■ Your instructions:
Pull every line holding the word "thaws" out of the data and copy it.

[Available records]

/-- The image after its header. -/
def imageBody (s : State) (o : Oper) : List Byte × State :=
  let (ids, s) := shuffle 4096 s (subtree s o.target)
  let (groups, s) := ids.foldl (fun (acc : List (List (List Byte)) × State) c =>
    let (gs, s) := shuffle 4096 acc.2 ((acc.2.wk.groups.filter (fun g => g.2.ctx = c)).map (·.1))
    let (bs, s) := gs.foldl (fun (a : List (List Byte) × State) gi => let (b, s) := groupBytes a.2 gi; (a.1 ++ [b], s)) ([], s)
    (acc.1 ++ [bs], s)) ([], s)
  let tiles := ids.map (fun c => (s.en.mcounts.filter (fun m => m.1 % 4096 = c)).map (fun m => tileBytes s c (m.1 / 8192) (m.1 / 4096 % 2)))
  let start := 64 + 64 * ids.length
  let (go, gb) := placeSections start groups
  let (to_, tb) := placeSections (start + gb.length) tiles
  let (table, s) := ((List.range ids.length).zip ids).foldl (fun (acc : List Byte × State) q =>
    let c := acc.2.ctx q.2
    let gs := groups.getD q.1 []
    let (o1, s) := if gs = [] then acc.2.openField 64 else (go.getD q.1 0, acc.2)
    let (o2, s) := if tiles.getD q.1 [] = [] then s.openField 64 else (to_.getD q.1 0, s)
    (acc.1 ++ bytesOfNat 2 q.2 ++ bytesOfNat 2 c.parent ++ bytesOfNat 1 c.level ++ bytesOfNat 1 (if c.frozen then 1 else 0) ++ bytesOfNat 2 0 ++
      bytesOfNat 4 gs.length ++ bytesOfNat 4 0 ++ bytesOfNat 8 o1 ++ bytesOfNat 8 o2 ++ bytesOfNat 32 0, s)) ([], s)
  (table ++ gb ++ tb, s)

/-- How a long write of the part comes out: done, a wait, or a failure after so many bytes. -/
inductive AreaRes where
  | ok
  | wait (reqs : List Nat)
  | bad (done code addr : Nat)
deriving DecidableEq, Repr

/-- The part writes bytes through a context's translation with device-scope stores, page by page (R412, R442). `deny` says that the request
it awaited was answered with a fault. -/
def writeArea : Nat → State → Nat → Nat → List Byte → Bool → Nat → AreaRes × State
  | 0, s, _, _, _, _, _ => (.ok, s)
  | fuel + 1, s, ctx, va, l, deny, done =>
    if l = [] then (.ok, s)
    else
      let n := min l.length (2 ^ 16 - va % 2 ^ 16)
      match partXlate s ctx va with
      | (.bad code, s) => (.bad done code va, s)
      | (.wait r, s) => (if deny && r.isSome then .bad done 0x12 va else .wait r.toList, s)
      | (.ok pa, s) =>
        if (linesOf pa n).any (held s) then (.wait [], s)
        else writeArea fuel (partWrite s pa (l.take n)) ctx (va + n) (l.drop n) deny (done + n)

/-- The target thaws after its image, unless a later freeze of it is in progress (R409, R412). -/
def thawAfter (s : State) (id t : Nat) : State :=
  if s.cx.opers.any (fun x => decide (id < x.1) && x.2.kind = .freeze && x.2.target = t) then s
  else s.updCtx t (fun c => { c with frozen := false })

/-- The record of an image that a failed store ended (R412). -/
def imageFault (s : State) (o : Oper) (code addr : Nat) : State :=
  let (x, s) := s.openField 32
  let f : FaultInfo := { code := code, opc := 0xE2, pc := o.pc, addr := BitVec.ofNat 64 addr, detail := BitVec.ofNat 64 x }
  if o.word then postOwn s o.issuer (recordBytes s o.issuer 1 o.core o.hwarp o.gid o.grid 0 0 f)
  else
    let (b, s) := partRecord s o.issuer 1 f (some addr)
    postOwn s o.issuer b

/-- R412, R413: the image is written, the target thaws if asked, DONE receives 1. -/
def execCheckpointImage (op : Nat) (s : State) : Out :=
  .next (match s.cx.opers.find op with
    | none => s
    | some o =>
      match o.kind with
      | .ckpt area n thaw =>
        if o.stage != .working || o.reqs.any (fun r => (s.xl.reqs.find r).isSome) then s
        else
          let (body, s) := imageBody s o
          let need := 64 + body.length
          let nctx := (subtree s o.target).length
          let small := decide (n < need)
          let img := if small then imageHead o nctx 1 64 need else imageHead o nctx 0 need need ++ body
          match writeArea (img.length / 65536 + 2) s o.issuer area img o.deny 0 with
          | (.wait reqs, s) => s.updOper op (fun o => { o with reqs := reqs, deny := false })
          | (.ok, s) => wakeOpers (completeOper (if thaw && !small then thawAfter s op o.target else s) op)
          | (.bad done code addr, s) =>
            let s := (writeArea 2 s o.issuer area (imageHead o nctx 2 done need) false 0).2
            let s := imageFault s o code addr
            wakeOpers (completeOper (if thaw then thawAfter s op o.target else s) op)
      | _ => s)

/-- R414: an armed trigger fires: a checkpoint as the parent would issue it, and the trigger arms again. -/
def execCkptTrigger (ctx : Nat) (onCount : Bool) (s : State) : Out :=
  .next (match (if onCount then (s.ctx ctx).trigCount else (s.ctx ctx).trigTime) with
    | none => s
    | some t =>
      if onCount && t.left != 0 then s
      else
        let again := some { t with left := t.value }
        let s := s.updCtx ctx (fun c => if onCount then { c with trigCount := again } else { c with trigTime := again })
        let issuer := (s.ctx ctx).parent
        let busy := s.cx.opers.any (fun x => x.2.target = ctx && (match x.2.kind with | .ckpt .. => true | _ => false))
        if busy || ctx = 0 || !s.liveCtx ctx || inReset s ctx || (subtree s ctx).any (otherWorld s issuer) then s
        else
          match ckptDesc t.desc with
          | none => s
          | some x =>
            if (addrFate x.done 8).isSome then s
            else startOper s { kind := .ckpt x.area x.bytes x.thaw, issuer := issuer, target := ctx, bar := doneBar x.done, word := false })

/-! ### Ticks (R421, R425, R460) -/

/-- R421, R460: every staged change whose engines are quiet takes effect at once, and LAYOUT.VER increments. -/
def execLayoutTick (s : State) : Out :=
  let now := s.cx.staged.filter (fun c => changeQuiet s c.change)
  .next (if now = [] then s
    else
      let s := s.updCX (fun c => { c with staged := c.staged.filter (fun x => !now.contains x), layoutVer := c.layoutVer + 1 })
      let s := now.foldl (fun s c => applyChange s c.change) s
      let s := (now.filterMap (·.oper)).foldl completeOper s
      let s := (now.filterMap (·.reply)).foldl (fun s r => sendReply s r.1 0x14 0 r.2 []) s
      wakeOpers s)

/-- R460: a layout change whose engines have not quiesced is abandoned; changes of R421 never are. -/
def execLayoutAbandon (change : Nat) (s : State) : Out :=
  .next (match s.cx.staged.find? (fun c => c.id = change) with
    | none => s
    | some c =>
      let may := match c.change with | .modes _ | .retire _ => true | _ => false
      if !may || changeQuiet s c.change then s
      else
        let s := s.updCX (fun x => { x with staged := x.staged.filter (fun y => y.id != change) })
        match c.reply with
        | some r => sendReply s r.1 0x14 1 r.2 []
        | none => s)

/-- R425: once a millisecond, USED is added to MTR.FRAMEMS. -/
def execFramemsTick (s : State) : Out :=
  .next (s.updCX (fun c => { c with ctxs := c.ctxs.map (fun x => (x.1, { x.2 with framems := (x.2.framems + x.2.used) % 2 ^ 64 })) }))

end Sys2Proof.Machine
end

[/Available records]

■ Result:
/-- The target thaws after its image, unless a later freeze of it is in progress (R409, R412). -/
/-- R412, R413: the image is written, the target thaws if asked, DONE receives 1. -/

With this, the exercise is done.